Just how honest is M’boro? We ask city’s stallholders
ACROSS Maryborough, stallholders are counting on the honesty of strangers.
In just about every main street in the city, stalls containing a variety of fruit and vegetables, or stacks of firewood give those passing by the chance to pick up a bargain.
But for some, even $2 is too much.
Tinana's Scott Barkle has a fruit and vegetable stall outside his home, managed by his partner.
They set up surveillance cameras to try to ward off those who would simply take the produce, rather than throwing a bit of change into the honesty box.
Mr Barkle said people enjoyed visiting the stall for fresh fruit and vegetables, including pineapples, sweet potatoes and zucchinis, and they got plenty of business.
There were also those who did the wrong thing.
One time, the entire fruit stall was stolen by some young men who left the produce lying on the ground.
They broke into the honesty box a little way down the road.
The raid on the honesty box earned the men a grand total of $9, Mr Barkle said.
In Alice St, a colourful fruit and vegetable stall offers onions, tomatoes, beans and more.
Trish Saunders' daughter runs the stall, travelling to farms across the region to buy produce to sell.
She said 95 per cent of people were honest when it came to putting money in the box.
It had taken people a little while to adjust to a recent price increase of 50c, Ms Saunders said, but it was necessary because of how far her daughter had to travel to stock the stall.
Ms Saunders said business was slow during the pandemic lockdown when everyone was staying at home.
"If they did come, they got lots so they didn't have to go out again," she said.

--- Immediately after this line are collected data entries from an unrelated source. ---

-- ==== Sys2Proof/Certificates/Slice0/Obligations.lean ====
section
/-! DEFINITION. The statements about the 2460. Those about one command read: under hypotheses on the state and the operands
alone, `exec` answers a next state, and here it is. The effect of a command, written out field by field as an update of the
state, is either given in the statement or named just before it (`Effect.…`); what an update does not name is unchanged. An
event's consequences (`State.settle`, logs 5 and 6) end with the arbiter's grants. `Effect.Gives` says that the next state is
`u.settle`, where `u` is the state with the effect, and that it is `u.arbitrate` where `u.calm` says that nothing but those
grants is due in `u`. What `arbitrate` grants is the subject of `Obligations.GrantsFollowThePriorities`; it changes only the
Downstream Port, the data of granted writes and the record of the requests issued. That a row whose condition
fails changes nothing is the model's choice (log 4); a statement that says so of a row names that log. A command of the
management link is taken where the link receives a frame that the command's own frame completes (`State.ready`, log 12). -/

open Sys2Proof Sys2Proof.Machine

/-- An outcome is the state `u` with all that comes about at the same event, and `u` with the arbiter's grants alone where
nothing else is due in `u`. -/
def Effect.Gives (o : Host.Outcome State Fault Refusal) (u : State) : Prop :=
  o = .next u.settle ∧ (u.calm = true → o = .next u.arbitrate)

/-! ### The machine and its reset -/

/-- One step is the command at the front of the queue, carried out with the queue's rest. With no command waiting it is the
edge of SCK at the front of the wire (log 12, the model's choice), and with neither the block idles (log 3, the model's
choice). -/
def Obligations.StepRunsFrontCommand : Prop :=
  ∀ (s : State),
    (∀ (c : Instr) (rest : List Instr), s.pending = c :: rest → step s = exec c { s with pending := rest }) ∧
    (∀ (e : SckEdge) (rest : List SckEdge), s.pending = [] → s.wire = e :: rest →
      step s = execEdge e { s with wire := rest }) ∧
    (s.pending = [] → s.wire = [] → step s = .next s)

/-- The values that the spec gives for a hard reset, at power-up. The levels of the pins, the ages and the map's contents
are the model's choices (logs 1, 2 and 13) and are not stated. -/
def Obligations.ResetHasTheSpecsValues : Prop :=
  let s := State.reset
  (s.mode.state = .setup ∧ s.mode.logPolicy = .wait ∧ s.mode.holdLimit = 16 ∧ s.mode.depthPolicy = .refuse ∧
    s.mode.reservation = false) ∧
  ((∀ n < 8, itemBytes (setupItem s.mode.setup n) = [0x00, 0x01, 0, 0, 0, 0]) ∧
    (∀ n ∈ [0x08, 0x09, 0x0B, 0x0C, 0x0E], itemBytes (setupItem s.mode.setup n) = [0, 0, 0, 0, 0, 0]) ∧
    itemBytes (setupItem s.mode.setup 0x0A) = [0x00, 0x10, 0, 0, 0, 0] ∧
    itemBytes (setupItem s.mode.setup 0x0D) = [0, 0, 0, 0, 0, 0x01] ∧
    ∀ n ∈ [0x0F, 0x10, 0x11, 0x12, 0x13], itemBytes (setupItem s.mode.setup n) = [0x01, 0, 0, 0, 0, 0]) ∧
  (s.win.windows.length = 8 ∧
    (∀ w ∈ s.win.windows, w = { enable := false, basePage := 0#28, pages := 1, mapOffset := 0 }) ∧
    s.win.logBase = 0#28 ∧ s.win.capacity = 0) ∧
  s.up.txns = [] ∧
  (s.cap.slots = [none, none, none, none] ∧ s.cap.waitList = [] ∧
    s.cap.sweep = { inFlight := true, position := 0 }) ∧
  (s.log.head = 0#32 ∧ s.log.tail = 0#32 ∧ s.log.staging = [] ∧ s.log.writer = none ∧
    s.log.hold = { running := false, value := 0 }) ∧
  (s.frames.stack = [] ∧ s.frames.counter = 0#16 ∧ s.frames.held = [] ∧ s.frames.barrier = none) ∧
  (s.engine.phase = .idle ∧ s.engine.target = none ∧ s.engine.owed = .none ∧ s.engine.quiesce = [] ∧
    s.engine.hand = none ∧ s.engine.applied = 0) ∧
  (s.ctl.handshake = .idle ∧ s.cack = false ∧ s.ctl.cresp.code = 7#3 ∧ s.ctl.reserved = false) ∧
  ((∀ l, s.flt.latches.get l = false ∧ s.flt.actions.ofLine l = .note) ∧ s.flt.actions.deadline = .note ∧
    s.flt.pulses = 0 ∧ s.flt.divisor = 1 ∧ s.flt.ticks = 0#32 ∧
    s.flt.deadline = { running := false, value := 0 } ∧ s.flt.deadlineIn = 0) ∧
  (s.down.slots.length = 16 ∧ (∀ d ∈ s.down.slots, d = .free) ∧ s.down.waiting = []) ∧
  s.link.events = [] ∧ s.link.overrun = false ∧ s.irqN = true

/-- The reset state meets every invariant that the statements below say each step keeps. -/
def Obligations.ResetMeetsTheInvariants : Prop :=
  State.reset.lineOrder = true ∧ State.reset.arbiterDone = true ∧ State.reset.tableOk = true ∧
    State.reset.eventsOk = true ∧ State.reset.setupOk = true ∧ State.reset.stackOk = true ∧
    State.reset.captureLogOk = true ∧ State.reset.modeOk = true ∧ State.reset.upstreamDone = true ∧
    State.reset.linkOk = true

/-! ### Layouts -/

/-- The frame of every link command decodes to that command, with every operand at every value. -/
def Obligations.LinkFrameDecodesToItsCommand : Prop :=
  ∀ (i : Instr) (bytes : List Byte), i.wf = true → encodeFrame i = some bytes → decodeFrame bytes = some i

/-- A record stored and read back passes the tests of UNWIND: an IMAGE record gives its line and its image, a VOID record is
passed over, and either fails with SEQUENCE where another sequence is expected. -/
def Obligations.StoredRecordVerifies : Prop :=
  ∀ (e : StagingEntry),
    (∀ d, e.content = .image d → verifyRecord e.seq (headerLine e) (storedImage e.content) = .image (lineOf e.line) d) ∧
    (e.content = .void → verifyRecord e.seq (headerLine e) (storedImage e.content) = .void) ∧
    (e.content ≠ .pending →
      ∀ q, q ≠ e.seq → verifyRecord q (headerLine e) (storedImage e.content) = .fails .sequence)

/-- The values in range of each setup item, byte by byte as Table 11.7 names them. -/
def Obligations.SetupItemRangesByByte : Prop :=
  ∀ (n : Nat) (v : ItemValue),
    let b0 := (itemByte v 0).toNat
    let b1 := (itemByte v 1).toNat
    let number := beNat [itemByte v 2, itemByte v 3, itemByte v 4, itemByte v 5]
    let pages := b0 % 4 * 256 + b1
    (n < 8 → (itemInRange n v = true ↔
      b0 / 4 % 32 = 0 ∧ 1 ≤ pages ∧ pages ≤ 512 ∧ number ≤ 2 ^ 28 - 1)) ∧
    (n = 0x08 → (itemInRange n v = true ↔ b0 = 0 ∧ b1 = 0 ∧ number ≤ 2 ^ 28 - 1)) ∧
    (n = 0x09 → (itemInRange n v = true ↔ b0 = 0 ∧ b1 = 0 ∧ number ≤ 65536)) ∧
    (n = 0x0A → (itemInRange n v = true ↔ b0 ≤ 1 ∧ 1 ≤ b1 ∧ number = 0)) ∧
    (n = 0x0B ∨ n = 0x0C → (itemInRange n v = true ↔ b0 ≤ 1 ∧ b1 = 0 ∧ number = 0)) ∧
    (n = 0x0D → (itemInRange n v = true ↔ b0 = 0 ∧ b1 = 0 ∧ 1 ≤ number ∧ number ≤ 4096)) ∧
    (n = 0x0E → (itemInRange n v = true ↔ b0 = 0 ∧ b1 = 0 ∧ number ≤ 65535)) ∧
    (0x0F ≤ n ∧ n ≤ 0x13 → (itemInRange n v = true ↔ b0 ≤ 3 ∧ b1 = 0 ∧ number = 0)) ∧
    (0x13 < n → itemInRange n v = false)

/-! ### Windows and classes -/

/-- Under a layout that LEAVE_SETUP accepts, every guarded line has an index of the Capture Map of its own and lies outside
the log region. -/
def Obligations.GuardedLinesHaveTheirOwnMapEntries : Prop :=
  ∀ (setup : List ItemValue), validateSetup setup = none →
    ∀ (a b : Addr) (w v i j : Nat),
      findWindow (lineOf a) 0 (loadWindows setup).windows = some (w, i) →
      findWindow (lineOf b) 0 (loadWindows setup).windows = some (v, j) →
        i < 32768 ∧ (loadWindows setup).inLog (lineOf a) = false ∧ (i = j → lineOf a = lineOf b)

/-- Table 2.2: the class of a request, from the request, the operating state and the Window Table. -/
def Obligations.ClassFollowsTable22 : Prop :=
  ∀ (st : OpState) (t : WindowTable) (r : Request),
    let group := r.addr.toNat % 64 / 8
    let line := r.addr.toNat / 64 * 64
    let bad := r.length = 0 ∨ 8 < r.length ∨ 8 < group + r.length
    let inWindow := fun w : Window =>
      w.enable = true ∧ w.basePage.toNat ≤ line / 4096 ∧ line / 4096 < w.basePage.toNat + w.pages
    let inLog := t.logBase.toNat * 4096 ≤ line ∧ line < t.logBase.toNat * 4096 + t.capacity * 128
    (bad → classify st t r = .malformed) ∧
    (¬bad → st = .setup → classify st t r = .plain) ∧
    (¬bad → st ≠ .setup → (∃ w ∈ t.windows, inWindow w) →
      ∃ n w i, classify st t r = .guarded n i ∧ t.windows[n]? = some w ∧ inWindow w ∧
        i = w.mapOffset + (line - w.basePage.toNat * 4096) / 64) ∧
    (¬bad → st ≠ .setup → (∀ w ∈ t.windows, ¬inWindow w) → inLog → classify st t r = .loghit) ∧
    (¬bad → st ≠ .setup → (∀ w ∈ t.windows, ¬inWindow w) → ¬inLog → classify st t r = .plain)

/-! ### What every step keeps -/

/-- No two downstream requests for one line are outstanding at once, and there are sixteen slots. -/
def Obligations.StepKeepsOneRequestPerLine : Prop :=
  ∀ (s t : State), s.lineOrder = true → step s = .next t → t.lineOrder = true

/-- No step leaves a FREE slot beside an eligible request, while RST_N is high. -/
def Obligations.StepLeavesNoGrantUndone : Prop :=
  ∀ (s t : State), s.arbiterDone = true → step s = .next t → t.arbiterDone = true

/-- No step leaves in WAIT_LINE an entry that has its turn, nor unaccepted a presented request that the conditions of
acceptance admit, while RST_N is high. -/
def Obligations.StepLeavesNoTurnUnused : Prop :=
  ∀ (s t : State), s.tableOk = true → s.upstreamDone = true → step s = .next t → t.upstreamDone = true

"A lot of people came and got stuff for their neighbours."
On Saltwater Creek Rd, a big display of firewood is offered to passers-by.
Max Clarke stocks the stall at his daughter's home.
About a year ago, he noticed people were becoming more dishonest.
He wrote a few notes to post at the stall, encouraging people to do the right thing.
Now, he says, the majority are pretty good.
"It must make them think," he said.
One frustration remains.
Like clockwork, seven bags of firewood get taken with no payment, about every three weeks.
"It's been happening for about 12 months," Mr Clarke said.
He's thought about installing cameras but thinks it wouldn't stop people from doing the wrong thing.
In Odessa St Granville, Janene Slattery had run out of pineapples.
She sells them from a stand outside her home.
Ms Slattery does it for her brother-in-law, who owns a farm in Takura.
She first started running the stall about 12 months ago and, to her frustration, she found people, mainly kids, weren't being honest when taking the fruit.
Now she finds she has regulars who look out for her and tell her when people aren't doing the right thing.
These days it's a lot better and most people are honest, she said.